I watched this episode, and as it ended I muttered, “huh”. And then the credits rolled and I saw that Gene Roddenberry had the story credit and said, “oh.”
This was a captivating mess of an episode. To really buy into this one, I think that you have to enjoy the hirsute character of Harry Mudd (or really enjoy almost comical sexism, which I’ll get to shortly). I do not enjoy this character, as he’s the type that is written so broadly that it becomes annoying when the crew largely ignores his overt scheming. I also don’t understand why he faked his name, since they figured that mystery out in about 30 seconds and it provided absolutely zero drama. It gave the actor a chance to do a terrible Irish accent, I suppose.
On a narrative level, this episode is patched together for the first two acts, but the third is a total disaster. What is this episode trying to say? That a woman’s greatest goal in life is to be able to cook and clean (and cry?) for a man? That beauty is a placebo effect of the mind? Collapsing into a heap of sexist clichés and deus ex machina, and completely abandoning the Mudd character, the ending makes almost no sense considering what we’ve seen to that point.
And why are there only three miners on this mining planet?
Lastly, do Mudd’s mail order brides actually have some kind of power? Or do they just think that they’re so hot that men can’t keep their shit together while in their presence? If the Venus pill is a fraud, exactly what the hell was going on with the male members of the crew this entire show? At least Sulu got a chance to clutch his helmsman buddy close.
1/5
What Are Little Girls Made Of?
The Enterprise finds scientist Dr. Roger Korby, who has been missing for five years, living underground on a deserted ice planet with a group of sophisticated androids.
I enjoyed this one while watching it quite a bit, but it fell off ever so slightly when I stopped to think about it. I got a strong James Bond vibe from this episode: Kirk is imprisoned and frequently battles a giant henchman, the mad scientist villain has galaxy changing plans, Kirk and the villain discuss the plan and motives behind it, and there is a scantily clad women running around. While it sidelines most of the supporting cast, I think it does a good enough of a job with Kirk to support that change.

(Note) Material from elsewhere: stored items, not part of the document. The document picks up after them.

/-- V-ALU, operand checks: `A0 08 09` reports operand a, `A0 00 09` operand b. -/
theorem test_decode_operand_order :
    decode Params.standard ⟨0xA0, 0x08, 0x09⟩ = .error (.registerIndexOutOfRange 0x08) ∧
    decode Params.standard ⟨0xA0, 0x00, 0x09⟩ = .error (.registerIndexOutOfRange 0x09) := by decide

theorem test_table_word_ldi : decodeTableWord 24 0x080082 = some (.ldi 0 8) := by decide
theorem test_table_word_masks_above_nbits : decodeTableWord 8 0xFFFF47 = some (.prn 0) := by decide
/-- R56 examples: `LDI R0,8` and `MUL R0,R1`. -/
theorem test_assembly : (Instr.ldi 0 8).assembly = "LDI R0,8" ∧ (Instr.mul 0 1).assembly = "MUL R0,R1" := by decide
theorem test_encode_mul : encode Params.standard (.mul 0 1) = [0xA2, 0x00, 0x01] := by decide

/-! One step an instruction, expected values from 95_test_vectors.md -/

/-- V-BASIC 11: the highest address where HLT works. -/
theorem test_hlt_at_253 : after (at3 253 ⟨0x01, 0, 0⟩ []) (fun t => (t.run, t.err, t.pc)) = some (false, 0, 253) := by decide
/-- V-BASIC 12: at 0xFE the fetch faults first. -/
theorem test_hlt_at_254 : after { at3 0 ⟨0, 0, 0⟩ [] with pc := 254, mem := [(254, 0x01)] }
    (fun t => (t.run, t.err, t.pc)) = some (false, 4, 254) := by decide
/-- V-BASIC 2: LDI into the stack pointer. -/
theorem test_ldi_sp : after (at3 0 ⟨0x82, 0x07, 0x20⟩ []) (fun t => (t.sp, t.pc)) = some (0x20, 3) := by decide
/-- V-BASIC 5: from 253 the pc becomes 256. -/
theorem test_ldi_at_253 : after (at3 253 ⟨0x82, 0x01, 0x55⟩ []) (fun t => (t.reg 1, t.pc)) = some (0x55, 256) := by decide
/-- V-BASIC 8: PRN of the stack pointer. -/
theorem test_prn_sp : after (at3 0 ⟨0x47, 0x07, 0⟩ []) (fun t => (t.out, t.pc)) = some ([244], 2) := by decide
/-- V-BASIC 9: a bad index emits nothing. -/
theorem test_prn_index : after (at3 0 ⟨0x47, 0x09, 0⟩ []) (fun t => (t.run, t.err, t.out, t.pc)) =
    some (false, 3, [], 0) := by decide
/-- V-ALU: 200 + 100 = 44. -/
theorem test_add_wraps : after (at3 0 ⟨0xA0, 1, 2⟩ [(1, 0xC8), (2, 0x64)]) (fun t => (t.reg 1, t.reg 2)) =
    some (0x2C, 0x64) := by decide
/-- V-ALU, a = b: 0x80 + 0x80 = 0. -/
theorem test_add_same : after (at3 0 ⟨0xA0, 1, 1⟩ [(1, 0x80)]) (fun t => t.reg 1) = some 0x00 := by decide
/-- V-ALU: 5 - 10 = 251. -/
theorem test_sub_borrows : after (at3 0 ⟨0xA1, 1, 2⟩ [(1, 5), (2, 10)]) (fun t => t.reg 1) = some 251 := by decide
/-- V-ALU: 255 * 255 = 65025, low byte 1. -/
theorem test_mul_low_byte : after (at3 0 ⟨0xA2, 1, 2⟩ [(1, 255), (2, 255)]) (fun t => t.reg 1) = some 1 := by decide
/-- V-ALU: 200 / 7 = 28, on a machine with `HAS_DIV`. -/
theorem test_div : after (at3 0 ⟨0xA3, 1, 2⟩ [(1, 200), (2, 7)]) (fun t => t.reg 1) = some 28 := by decide
/-- V-DEC 2: DIV's byte is illegal by default. -/
theorem test_div_illegal : after { State.reset with mem := [(0, 0xA3)] } (fun t => (t.run, t.err, t.pc)) =
    some (false, 2, 0) := by decide
/-- V-ALU: 128 mod 127 = 1, unsigned. -/
theorem test_mod_unsigned : after (at3 0 ⟨0xA4, 1, 2⟩ [(1, 0x80), (2, 0x7F)]) (fun t => (t.reg 1, t.pc)) =
    some (1, 3) := by decide
/-- P5: MOD by zero at pc 6. -/
theorem test_mod_zero : after (at3 6 ⟨0xA4, 0, 1⟩ [(0, 7), (1, 0)]) (fun t => (t.run, t.err, t.reg 0, t.pc)) =
    some (false, 1, 7, 6) := by decide
/-- V-ALU, CMP: 0x80 is above 0x7F. -/
theorem test_cmp_unsigned : after (at3 0 ⟨0xA7, 1, 2⟩ [(1, 0x80), (2, 0x7F)]) (fun t => t.fl) = some 0b010 := by decide
/-- V-ALU, CMP: from `fl` 100, equal values give 001. -/
theorem test_cmp_clears : after { at3 0 ⟨0xA7, 1, 1⟩ [] with fl := 0b100 } (fun t => t.fl) = some 0b001 := by decide
theorem test_and : after (at3 0 ⟨0xA8, 0, 1⟩ [(0, 0xF0), (1, 0x3C)]) (fun t => t.reg 0) = some 0x30 := by decide
theorem test_or : after (at3 0 ⟨0xAA, 0, 1⟩ [(0, 0xF0), (1, 0x3C)]) (fun t => t.reg 0) = some 0xFC := by decide
theorem test_xor : after (at3 0 ⟨0xAB, 0, 1⟩ [(0, 0xF0), (1, 0x3C)]) (fun t => t.reg 0) = some 0xCC := by decide
/-- V-ALU, NOT: the third byte does not matter. -/
theorem test_not : after (at3 3 ⟨0x69, 0, 0xEE⟩ [(0, 0xA5)]) (fun t => (t.reg 0, t.pc)) = some (0x5A, 5) := by decide
/-- V-ALU, SHL: bit 7 is lost. -/
theorem test_shl : after (at3 0 ⟨0xAC, 0, 1⟩ [(0, 0x81), (1, 1)]) (fun t => t.reg 0) = some 0x02 := by decide
/-- V-ALU, SHL: count 255 is not reduced. -/
theorem test_shl_255 : after (at3 0 ⟨0xAC, 0, 1⟩ [(0, 0xFF), (1, 0xFF)]) (fun t => t.reg 0) = some 0x00 := by decide
/-- V-ALU, SHR: logical. -/
theorem test_shr : after (at3 0 ⟨0xAD, 0, 1⟩ [(0, 0x80), (1, 1)]) (fun t => t.reg 0) = some 0x40 := by decide
/-- V-ALU, SHR: count 8 is the width. -/
theorem test_shr_8 : after (at3 0 ⟨0xAD, 0, 1⟩ [(0, 0xFF), (1, 8)]) (fun t => t.reg 0) = some 0x00 := by decide
/-- V-STK 3: the stack pointer wraps down. -/
theorem test_push_wraps : after (at3 0x10 ⟨0x45, 0, 0⟩ [(0, 0xAB), (7, 0)]) (fun t => (t.sp, t.mem.read 0xFF, t.pc)) =
    some (0xFF, 0xAB, 0x12) := by decide
/-- V-STK 5: PUSH R7 stores the decremented value. -/
theorem test_push_sp : after (at3 0 ⟨0x45, 7, 0⟩ []) (fun t => (t.sp, t.mem.read 0xF3)) = some (0xF3, 0xF3) := by decide
/-- V-STK 2: POP keeps the cell. -/
theorem test_pop : after { at3 0 ⟨0x46, 0, 0⟩ [(7, 0xF3)] with mem := [(0, 0x46), (0xF3, 5)] }
    (fun t => (t.reg 0, t.sp, t.mem.read 0xF3, t.pc)) = some (5, 0xF4, 5, 2) := by decide
/-- V-STK 6: POP R7 loads and then increments. -/
theorem test_pop_sp : after { at3 0 ⟨0x46, 7, 0⟩ [(7, 0xF3)] with mem := [(0, 0x46), (1, 7), (0xF3, 0x20)] }
    (fun t => t.sp) = some 0x21 := by decide
/-- V-JMP 1: CALL pushes pc + 2. -/
theorem test_call : after (at3 6 ⟨0x50, 1, 0⟩ [(1, 0x0B)]) (fun t => (t.sp, t.mem.read 0xF3, t.pc)) =
    some (0xF3, 8, 0x0B) := by decide
/-- V-JMP 3: CALL R7 jumps to the decremented stack pointer. -/
theorem test_call_sp : after (at3 0 ⟨0x50, 7, 0⟩ []) (fun t => (t.mem.read 0xF3, t.pc)) = some (2, 0xF3) := by decide
/-- V-JMP 2. -/
theorem test_ret : after { at3 0x0E ⟨0x11, 0, 0⟩ [(7, 0xF3)] with mem := [(0x0E, 0x11), (0xF3, 8)] }
    (fun t => (t.pc, t.sp)) = some (8, 0xF4) := by decide
/-- V-JMP 5: a target that is too high does not fault the jump. -/
theorem test_jmp : after (at3 3 ⟨0x54, 0, 0⟩ [(0, 0xFE)]) (fun t => (t.pc, t.run)) = some (0xFE, true) := by decide
/-- V-JMP 6 and 8: JEQ. -/
theorem test_jeq_taken : after { at3 0x0C ⟨0x55, 2, 0⟩ [(2, 0x10)] with fl := 0b001 } (fun t => t.pc) = some 0x10 := by decide
theorem test_jeq_before_cmp : after (at3 0x0C ⟨0x55, 2, 0⟩ [(2, 0x10)]) (fun t => t.pc) = some 0x0E := by decide
/-- V-JMP 10 and 11: JNE. -/
theorem test_jne_not_taken : after { at3 0x18 ⟨0x56, 4, 0⟩ [(4, 0x0F)] with fl := 0b001 } (fun t => t.pc) =
    some 0x1A := by decide
theorem test_jne_before_cmp : after (at3 3 ⟨0x56, 0, 0⟩ [(0, 6)]) (fun t => t.pc) = some 6 := by decide

/-- V-DEC 1: an empty machine's first step. -/
theorem test_reset_step : after State.reset (fun t => (t.run, t.err, t.pc)) = some (false, 2, 0) := by decide
/-- V-BASIC 13. -/
theorem test_stopped : after { State.reset with run := false } id = some { State.reset with run := false } := by decide
/-- 60_exceptions.md R136: at pc 254 the third byte is absent. -/
theorem test_debug_view : ({ State.reset with pc := 254, mem := [(255, 9)] } : State).debugView.window =
    [some 0, some 9, none] := by decide
theorem test_image_refused : imageOfProgram [] = none := by decide
theorem test_placed_word_runs : step (State.reset.withFetchWord 24 0x0201A0) =
    exec (.add 1 2) (State.reset.withFetchWord 24 0x0201A0) := by rfl
theorem test_placed_div_runs : after (({ State.reset with pc := 0 }.setReg 1 2).withFetchWord 24 0x0100A3)
    (fun t => (t.run, t.pc)) = some (true, 3) := by decide

/-! ## Witnesses: for each statement with hypotheses, states and operands that meet them, clause by clause -/

/-- Any window at the highest pc that can execute. -/
def top (w : Window) : State := at3 253 w []

theorem top_ready (w : Window) : Ready (top w) := ⟨rfl, by show (253 : Pc).toNat ≤ 253; decide⟩
theorem top_window (w : Window) : (top w).window = w := window_placeWindow _ w (by decide)
theorem top_standardMap (w : Window) : StandardMap (top w) := rfl

/-- The three clauses of `ChecksOperandsRR`: operand a just too high, operand b just too high, both at 7. -/
def WitnessRR (code : Byte) : Prop :=
  (Ready (top ⟨code, 8, 0⟩) ∧ StandardMap (top ⟨code, 8, 0⟩) ∧ (top ⟨code, 8, 0⟩).window.ir = code ∧
    7 < (top ⟨code, 8, 0⟩).window.opa.toNat) ∧
  (Ready (top ⟨code, 7, 8⟩) ∧ StandardMap (top ⟨code, 7, 8⟩) ∧ (top ⟨code, 7, 8⟩).window.ir = code ∧
    (top ⟨code, 7, 8⟩).window.opa.toNat ≤ 7 ∧ 7 < (top ⟨code, 7, 8⟩).window.opb.toNat) ∧
  (Ready (top ⟨code, 7, 7⟩) ∧ StandardMap (top ⟨code, 7, 7⟩) ∧ (top ⟨code, 7, 7⟩).window.ir = code ∧
    (top ⟨code, 7, 7⟩).window.opa.toNat = (7 : Reg).val ∧ (top ⟨code, 7, 7⟩).window.opb.toNat = (7 : Reg).val)

theorem witnessRR (code : Byte) : WitnessRR code := by
  simp only [WitnessRR, top_window]
  exact ⟨⟨top_ready _, rfl, trivial, by decide⟩, ⟨top_ready _, rfl, trivial, by decide, by decide⟩,
    ⟨top_ready _, rfl, trivial, by decide, by decide⟩⟩

/-- The two clauses of `ChecksOperandR`: operand a just too high, operand a at 7. -/
def WitnessR (code : Byte) : Prop :=
  (Ready (top ⟨code, 8, 0xFF⟩) ∧ StandardMap (top ⟨code, 8, 0xFF⟩) ∧ (top ⟨code, 8, 0xFF⟩).window.ir = code ∧
    7 < (top ⟨code, 8, 0xFF⟩).window.opa.toNat) ∧
  (Ready (top ⟨code, 7, 0xFF⟩) ∧ StandardMap (top ⟨code, 7, 0xFF⟩) ∧ (top ⟨code, 7, 0xFF⟩).window.ir = code ∧
    (top ⟨code, 7, 0xFF⟩).window.opa.toNat = (7 : Reg).val)

theorem witnessR (code : Byte) : WitnessR code := by
  simp only [WitnessR, top_window]
  exact ⟨⟨top_ready _, rfl, trivial, by decide⟩, ⟨top_ready _, rfl, trivial, by decide⟩⟩

theorem witness_DecodeInvertsEncode :
    (Params.standard.opcodes.wf = true ∧ (Instr.shr 7 7).wellFormed Params.standard = true) ∧
    (Params.table.opcodes.wf = true ∧ (Instr.div 7 0).wellFormed Params.table = true) := by decide

theorem witness_DecodedInstructionReencodes :
    decode Params.standard ⟨0x82, 0x07, 0xFF⟩ = .ok (.ldi 7 255) ∧ decode Params.standard ⟨0x01, 0xFF, 0xFF⟩ = .ok .hlt := by
  decide

/-- `OpcodeFieldsClassifyInstructions`: an ALU row that runs and goes on, an untaken and a taken jump, rows with equal `AABC`. -/
theorem witness_OpcodeFieldsClassifyInstructions :
    (aluField (OpcodeMap.standard.byte .add) = true ∧
      ∃ t, exec (.add 1 2) State.reset = .next t ∧ t.run = true) ∧
    (setsPcField (OpcodeMap.standard.byte .jeq) = true ∧ ∃ t, exec (.jeq 0) { State.reset with fl := 0b001 } = .next t ∧
      t.run = true ∧ t.pc ≠ 2) ∧
    ((OpcodeMap.standard.byte .add).toNat / 16 = (OpcodeMap.standard.byte .shr).toNat / 16 ∧
      identifierField (OpcodeMap.standard.byte .add) ≠ identifierField (OpcodeMap.standard.byte .shr)) :=
  ⟨⟨rfl, _, rfl, rfl⟩, ⟨rfl, _, rfl, rfl, by decide⟩, rfl, by decide⟩

theorem witness_OtherBytesAreIllegal :
    (0xA3 : Byte) = 0xA3 ∧
    (0x00 : Byte) ∉ ([0x01, 0x11, 0x45, 0x46, 0x47, 0x50, 0x54, 0x55, 0x56, 0x69, 0x82, 0xA0, 0xA1, 0xA2, 0xA4, 0xA7, 0xA8,
      0xAA, 0xAB, 0xAC, 0xAD] : List Byte) := by decide

theorem witness_PlacedTableWordRuns :
    (top ⟨0, 0, 0⟩).pc.toNat ≤ 253 ∧ StandardMap (top ⟨0, 0, 0⟩) ∧
    decodeTableWord 24 0x0707A3 = some (.div 7 7) ∧ decodeTableWord 8 0x11 = some .ret :=
  ⟨by decide, rfl, by decide, by decide⟩

theorem witness_StepRunsDecodedInstruction :
    Ready (top ⟨0x11, 0, 0⟩) ∧ decode (top ⟨0x11, 0, 0⟩).params (top ⟨0x11, 0, 0⟩).window = .ok .ret :=
  ⟨top_ready _, by decide⟩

I mostly enjoyed the attempt at exploring what is means to be human. It was a weird choice to have two “Double Kirk” episodes so close to each other (this one right after The Enemy Within), but I think that both episodes have different strengths and approach the topic of humanity in different ways. While Enemy Within is about the make-up of a personality, WALGMO explores the idea of what makes us human and what would make us something else. They’re also sufficiently different from a structure standpoint that they don’t feel redundant.

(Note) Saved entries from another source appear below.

-- ==== Sys2Proof/Machine/State.lean ====
section
/-! DEFINITION. The state of one BDU (10_state R20), the parameters it was built with, and the requester's list of
actions; faults, refusals, the state after reset. -/

namespace Sys2Proof

namespace Machine

/-- The complete architectural state of one BDU (10_state R20), and below it the model's own fields. -/
structure State where
  /-- `FMT`, the format code of the current request (10_state R21) -/
  fmt : FmtCode
  /-- `BLK[0..15]`, the request's bytes (10_state R22) -/
  blk : Block
  /-- `PX[0..15].c[0..3]`, the decoded block (10_state R26) -/
  px : Pixels
  /-- `STATUS.VALID` (10_state R25) -/
  valid : Bool
  /-- `STATUS.ERR`, sticky (10_state R25) -/
  err : Bool
  /-- model's own: the implementation parameters, the literal tables among them (00_scope R7); no step writes them (log entry 5;
  70_reset_and_hazards R382) -/
  params : Config.Params
  /-- model's own: how often `PX` has lost its value to an `IllegalFormat`; selects the free values (log entry 3) -/
  lost : Nat
  /-- model's own: the requester's actions still to come (10_state R24, 70_reset_and_hazards R388; log entry 6) -/
  todo : List Action
  /-- model's own: what the requester's reads returned, latest first (log entry 7) -/
  reads : List Reading
deriving DecidableEq, Repr

/-- Why a step stops. -/
inductive Fault where
  /-- Raised by `READ PX[p]` while `STATUS.VALID = 0`: a requester fault, "the lanes hold no value"
  (60_exceptions R353 (c), 10_state R30). Safe: the spec asks that the read return no value. -/
  | readInvalidPx
  /-- Raised by a BC6H or BC7 request if an extraction left the 128-bit block (60_exceptions R354, 40_bitfield_extractor
  R105). Safe: the spec says it cannot arise, and the primitive refuses rather than return a number. With the printed tables no
  block raises it; tables a model is given instead could name a bit outside the block (log entry 12). -/
  | extractorRange
deriving DecidableEq, Repr

/-- Why the model gives an instruction no meaning. -/
inductive Refusal where
  /-- Raised by an arm of `exec` that has no meaning yet. Safe: the machine stops. No arm answers it. -/
  | notModelled (mnemonic : String)
deriving DecidableEq, Repr

/-- The four lanes of a pixel that holds nothing but zeros. -/
def zeroPixel : Pixel := ⟨0, 0, 0, 0⟩

/-- The machine right after reset (10_state R31, 70_reset_and_hazards R380): `VALID` and `ERR` are 0. The spec gives
`FMT`, `BLK` and `PX` no value: DESIGN CHOICE zero (log entries 1 and 2). The parameters are the spec's defaults. -/
def State.reset : State where
  fmt := 0
  blk := Vector.replicate 16 0
  px := Vector.replicate 16 zeroPixel
  valid := false
  err := false
  params := Config.Params.default
  lost := 0
  todo := []
  reads := []

end Machine

end Sys2Proof
end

While I enjoyed the idea, that philosophical battle comes across mostly as filler. I’m not even sure Kirk and Korby are consistent in their beliefs. The glue that holds these philosophical plot points together are a bunch of scenes where Kirk fights a giant android henchman and gets captured, which gives a fairly repetitive feeling to the hour. And while I like the idea of Kirk planting a clue to Spock into his android clone, the way it’s done feels clumsy and I feel that it could have been cleverer. And, in something that’s becoming a theme, Kirk uses his innate sexiness to solve the problem. His smooch is so passionate that he overloads an android’s circuitry!
On the positive side, the examination into humanity, while not super detailed, is a step in the right direction for the series. We also get more details about Nurse Chapel, we get to watch an attractive lady walk around in a revealing outfit, and we get a hilarious scene where Kirk holds a giant pink rock that is quite phallic.
4/5
Miri
The Enterprise discovers an Earth-like planet that was devastated by a horrific degenerative disease and is now populated entirely by impossibly old children.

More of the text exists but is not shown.